Perhaps the most notable case of all, Authors Guild & The New York Times v. OpenAI and Microsoft.[8]  The Authors Guild, representing well-known writers like George R. R. Martin claimed that ChatGPT was trained on copyrighted books without permission. Similarly, The New York Times accused OpenAI and Microsoft of using millions of its articles including the paywalled content to train AI models that now compete directly with journalism.

In the U.K, Getty Images also took action against Stability AI, the creator of Stable Diffusion, for scraping over 12 million copyrighted photos to build its image generator.[9] Some  AI outputs even included distorted versions of Getty’s watermarked photos which all the more proves the argument that the system’s overeliance on copyrighted material.Although the outcome of the cases remains a watch-and-wait situation as there has yet been a full decision on the merits of the cases. .
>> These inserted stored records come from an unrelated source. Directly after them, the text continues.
/-- Forty bit windows put the decoded durations in shift and hand exactly that frame to the validator. From R144. -/
def Obligations.FortyWindowsCaptureTheFrame : Prop :=
  ∀ (s : State) (ws : List (Nat × Nat)) (f : Frame), paramsOk s.params = true → s.phase = .BIT_LOW → s.timer = 0 →
    s.bit_idx = 0 → s.shift = 0 → s.frame_timer = 0 → ws.length = 40 → (∀ w ∈ ws, WindowFits s.params w) →
    (windowSamples ws).length ≤ s.params.T_FRAME_TIMEOUT → NoReset s (windowSamples ws).length →
    LineShows s 0 (windowSamples ws) →
    f.toNat = ((List.range 40).map fun i =>
      (if s.params.THRESHOLD ≤ (ws.getD i (0, 0)).2 then 1 else 0) * 2 ^ (39 - i)).sum →
    runFor (windowSamples ws).length s = .next (validate { s with
      bit_idx := 40, shift := f, dur := BitVec.ofNat 8 (ws.getD 39 (0, 0)).2, phase := .BIT_HIGH,
      frame_timer := BitVec.ofNat 13 (windowSamples ws).length, inputs := s.inputs.drop (windowSamples ws).length })

/-- A window without a closing fall fails with BitTimeout exactly T_BIT_TIMEOUT ticks after its opening fall. From
R131. -/
def Obligations.BitTimeoutFiresAtTheWindowEnd : Prop :=
  (∀ s : State, (s.running .BIT_LOW ∨ s.running .BIT_HIGH) → ¬ s.atClosingFall →
    s.params.T_BIT_TIMEOUT ≤ s.timer.toNat + 1 →
    step s = .next { attemptFail .BitTimeout s with inputs := s.inputs.tail }) ∧
  ∀ (s : State) (a : Nat), paramsOk s.params = true → s.phase = .BIT_LOW → s.timer = 0 → a ≤ s.params.T_BIT_TIMEOUT →
    s.frame_timer.toNat + (s.params.T_BIT_TIMEOUT - 1) < s.params.T_FRAME_TIMEOUT →
    NoReset s s.params.T_BIT_TIMEOUT → LineStays s false 0 a → LineStays s true a (s.params.T_BIT_TIMEOUT - a) →
    runFor s.params.T_BIT_TIMEOUT s = .next (attemptFail .BitTimeout { s with
      frame_timer := BitVec.ofNat 13 (s.frame_timer.toNat + (s.params.T_BIT_TIMEOUT - 1)),
      dur := if a + 1 < s.params.T_BIT_TIMEOUT then BitVec.ofNat 8 (s.params.T_BIT_TIMEOUT - 1 - a) else s.dur,
      inputs := s.inputs.drop s.params.T_BIT_TIMEOUT })

/-- The frame watchdog fails a capture step at T_FRAME_TIMEOUT unless it completes the frame or BitTimeout is first;
it cannot fire if it covers forty windows. From R132. -/
def Obligations.FrameWatchdog : Prop :=
  (∀ s : State, (s.running .BIT_LOW ∨ s.running .BIT_HIGH) → (s.atClosingFall → s.bit_idx ≠ 39) →
    s.params.T_FRAME_TIMEOUT ≤ s.frame_timer.toNat + 1 →
    ∃ t, step s = .next t ∧ t.timer = 0 ∧
      (¬ s.atClosingFall ∧ s.params.T_BIT_TIMEOUT ≤ s.timer.toNat + 1 → t.err = some .BitTimeout) ∧
      (s.atClosingFall ∨ s.timer.toNat + 1 < s.params.T_BIT_TIMEOUT → t.err = some .FrameIncomplete)) ∧
  ∀ s t : State, Invariant s → 40 * s.params.T_BIT_TIMEOUT ≤ s.params.T_FRAME_TIMEOUT → step s = .next t →
    t.err = some .FrameIncomplete → s.err = some .FrameIncomplete

/-- A duration of exactly the threshold decodes to 1, one tick less to 0. From R140. -/
def Obligations.DecodeBitThreshold : Prop :=
  (∀ (th : Nat) (d : Duration), (decodeBit th d = true ↔ th ≤ d.toNat) ∧ (decodeBit th d = false ↔ d.toNat < th)) ∧
  decodeBit Params.default.THRESHOLD 49 = false ∧ decodeBit Params.default.THRESHOLD 50 = true ∧
  decodeBit Params.default.THRESHOLD 51 = true ∧ decodeBit Params.default.THRESHOLD 1 = false ∧
  ∀ p : Params, paramsOk p = true → decodeBit p.THRESHOLD (BitVec.ofNat 8 (p.T_BIT_TIMEOUT - 1)) = true
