section
/-! PROOFS. The family 41_transaction_fsm.md, second part: one step and one window of the capture. -/

namespace Sys2Proof.Machine

/-! ### One step of the capture -/

/-- Settles O25: the start marker tests the window, then the frame, then the level. -/
theorem startMarkerStep : Obligations.StartMarkerStep := by
  intro s hrun
  have step_eq := fun t e => step_of_runPhase (t := t) hrun nofun ((runPhase_bitLow hrun.2.2).trans e)
  rcases phaseBitLow_cases s with ⟨window, e⟩ | ⟨window, frame, e⟩ | ⟨window, frame, hl, e⟩ | ⟨window, frame, hl, e⟩
  · exact ⟨fun _ => step_eq _ e, fun _ => by omega, fun _ => by omega⟩
  · exact ⟨fun _ => by omega, fun _ _ => step_eq _ e, fun _ _ => by omega⟩
  · exact ⟨fun _ => by omega, fun _ _ => by omega, fun _ _ => ⟨fun _ => step_eq _ e, fun hn => by simp [hl] at hn⟩⟩
  · exact ⟨fun _ => by omega, fun _ _ => by omega, fun _ _ => ⟨fun hn => by simp [hl] at hn, fun _ => step_eq _ e⟩⟩

/-- With the line high the rule of `BIT_HIGH` continues the high phase (R128). -/
theorem runPhase_bitHigh_of_high {s : State} (hph : s.phase = .BIT_HIGH) (hl : (s.inputAt 0).line_i = true) :
    runPhase s = bitHighContinues s := by
  rw [runPhase_bitHigh hph]
  rcases phaseBitHigh_cases s with ⟨-, e⟩ | ⟨low, -⟩
  · exact e
  · cases low.symm.trans hl

/-- The rule of a closing fall (R129). -/
theorem State.atClosingFall.runPhase_eq {s : State} (h : s.atClosingFall) : runPhase s = closingFall s := by
  obtain ⟨hph, hl⟩ := h
  rw [runPhase_bitHigh hph]
  rcases phaseBitHigh_cases s with ⟨high, -⟩ | ⟨-, e⟩
  · cases high.symm.trans hl
  · exact e

/-- Settles O26: a high sample tests the window, then the frame, and else counts. -/
theorem highPhaseStep : Obligations.HighPhaseStep := by
  intro s hrun hl
  have step_eq := fun t e => step_of_runPhase (t := t) hrun nofun ((runPhase_bitHigh_of_high hrun.2.2 hl).trans e)
  rcases bitHighContinues_cases s with ⟨window, e⟩ | ⟨window, frame, e⟩ | ⟨window, frame, e⟩
  · exact ⟨fun _ => step_eq _ e, fun _ => by omega, fun _ => by omega⟩
  · exact ⟨fun _ => by omega, fun _ _ => step_eq _ e, fun _ _ => by omega⟩
  · exact ⟨fun _ => by omega, fun _ _ => by omega, fun _ _ => step_eq _ e⟩

/-- A capture step that is no closing fall: the window's end first, then the watchdog, else neither is due (R131,
R132). -/
theorem runPhase_capture_cases {s : State} (hc : s.capturing) (hn : ¬ s.atClosingFall) :
    (s.params.T_BIT_TIMEOUT ≤ s.timer.toNat + 1 ∧ runPhase s = attemptFail .BitTimeout s) ∨
    (s.timer.toNat + 1 < s.params.T_BIT_TIMEOUT ∧ s.params.T_FRAME_TIMEOUT ≤ s.frame_timer.toNat + 1 ∧
      runPhase s = attemptFail .FrameIncomplete s) ∨
    (s.timer.toNat + 1 < s.params.T_BIT_TIMEOUT ∧ s.frame_timer.toNat + 1 < s.params.T_FRAME_TIMEOUT) := by
  rcases hc with hph | hph
  · rw [runPhase_bitLow hph]
    rcases phaseBitLow_cases s with h | h | ⟨window, frame, -⟩ | ⟨window, frame, -⟩
    · exact .inl h
    · exact .inr (.inl h)
    all_goals exact .inr (.inr ⟨window, frame⟩)
  · have hl : (s.inputAt 0).line_i = true := Bool.eq_true_of_not_eq_false fun hl => hn ⟨hph, hl⟩
    rw [runPhase_bitHigh_of_high hph hl]
    rcases bitHighContinues_cases s with h | h | ⟨window, frame, -⟩
    · exact .inl h
    · exact .inr (.inl h)
    · exact .inr (.inr ⟨window, frame⟩)

/-- The block is in a capture phase whose rule runs next. -/
theorem running_capturing_iff (s : State) : s.running .BIT_LOW ∨ s.running .BIT_HIGH ↔
    paramsOk s.params = true ∧ (s.inputAt 0).rst_i = false ∧ s.capturing := by
  simp only [State.running, State.capturing, State.sampled_eq_inputAt, and_or_left]

/-- A step of the capture without reset answers what the rule gives, with the tick ended. -/
theorem step_of_capturing {s t : State} (hrun : s.running .BIT_LOW ∨ s.running .BIT_HIGH) (e : runPhase s = t) :
    step s = .next { t with inputs := s.inputs.tail } :=
  hrun.elim (step_of_runPhase · nofun e) (step_of_runPhase · nofun e)

/-! ### The closing fall -/

/-- The index after a captured bit reaches 40 exactly with bit 39 (R129). -/
theorem bit_idx_succ_eq_iff {b : BitVec 6} (hb : b.toNat < 40) : b + 1 = 40 ↔ b.toNat + 1 = 40 := by
  bv_omega

/-- Shifting in as arithmetic: twice the register plus the bit, without what leaves at the top (42_pulse_decoder.md
R142). -/
theorem shiftIn_toNat_mod (sh : Frame) (b : Bool) : (shiftIn sh b).toNat = (2 * sh.toNat + b.toNat) % 2 ^ 40 := by
  have := Bool.toNat_lt b
  rw [shiftIn_toNat]
  omega

/-- The fall of bit 39 hands the frame to the validator (R130). -/
theorem step_lastFall {s : State} (hrun : s.running .BIT_HIGH) (hl : (s.inputAt 0).line_i = false)
    (last : s.bit_idx + 1 = 40) : step s = .next (validate (afterShift s).endTick) := by
  have hcf : s.atClosingFall := ⟨hrun.2.2, hl⟩
  rcases closingFall_cases s with ⟨-, e⟩ | ⟨notLast, -⟩ | ⟨notLast, -⟩
  · rw [step_of_runPhase hrun nofun (hcf.runPhase_eq.trans e), ← validate_withInputs]
    rfl
  all_goals exact absurd last notLast
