-- ==== Sys2Proof/Machine/Bounds.lean ====
section
/-! DEFINITION. GET_MIN and GET_MAX (43_generator.md section 4). -/

namespace Sys2Proof.Machine

/-- GET_MIN: respond(OK, MINV) (R81). -/
def execGetMin (s : State) : Host.Outcome State Fault Refusal := .next (s.respond statusOk minv)

/-- GET_MAX: respond(OK, MAXV) (R82). -/
def execGetMax (s : State) : Host.Outcome State Fault Refusal := .next (s.respond statusOk maxv)

end Sys2Proof.Machine
end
In more recent AI training disputes, in June 2025, Judge William Alsup in the U.S. District Court for the Northern District of California ruled in Chronology of Bartz v. Anthropic[10] Anthropic’s use of copyrighted books to train its Claude AI was considered  “fair use”, likened the training process to an aspiring writer reading many works to learn style and form rather than copying or substituting them. However, the court was careful to note that the ruling did not absolve Anthropic of claims related to how it acquired certain books. In particular, the judge found that Anthropic might have infringed rights by copying from pirated sources or maintaining a “central library” of pirated works that were not strictly used in the model’s final training. Thus, even though the “transformative fair use” defense was accepted with respect to the training usage, the court preserved a pathway for infringement claims tied to unlawful acquisition of those training materials.

The Possibility of Fair Dealing as a Defence for AI training under the Nigerian Copyright Law

The Nigerian Copyright Act 2022 (the “Act”) expressly prohibits the unauthorized

reproduction of copyrighted material. The Act defines reproduction as the making of one or more copies of a literary, musical, or artistic work, audiovisual work, or sound recording and further reiterates that “copy” includes digital copies.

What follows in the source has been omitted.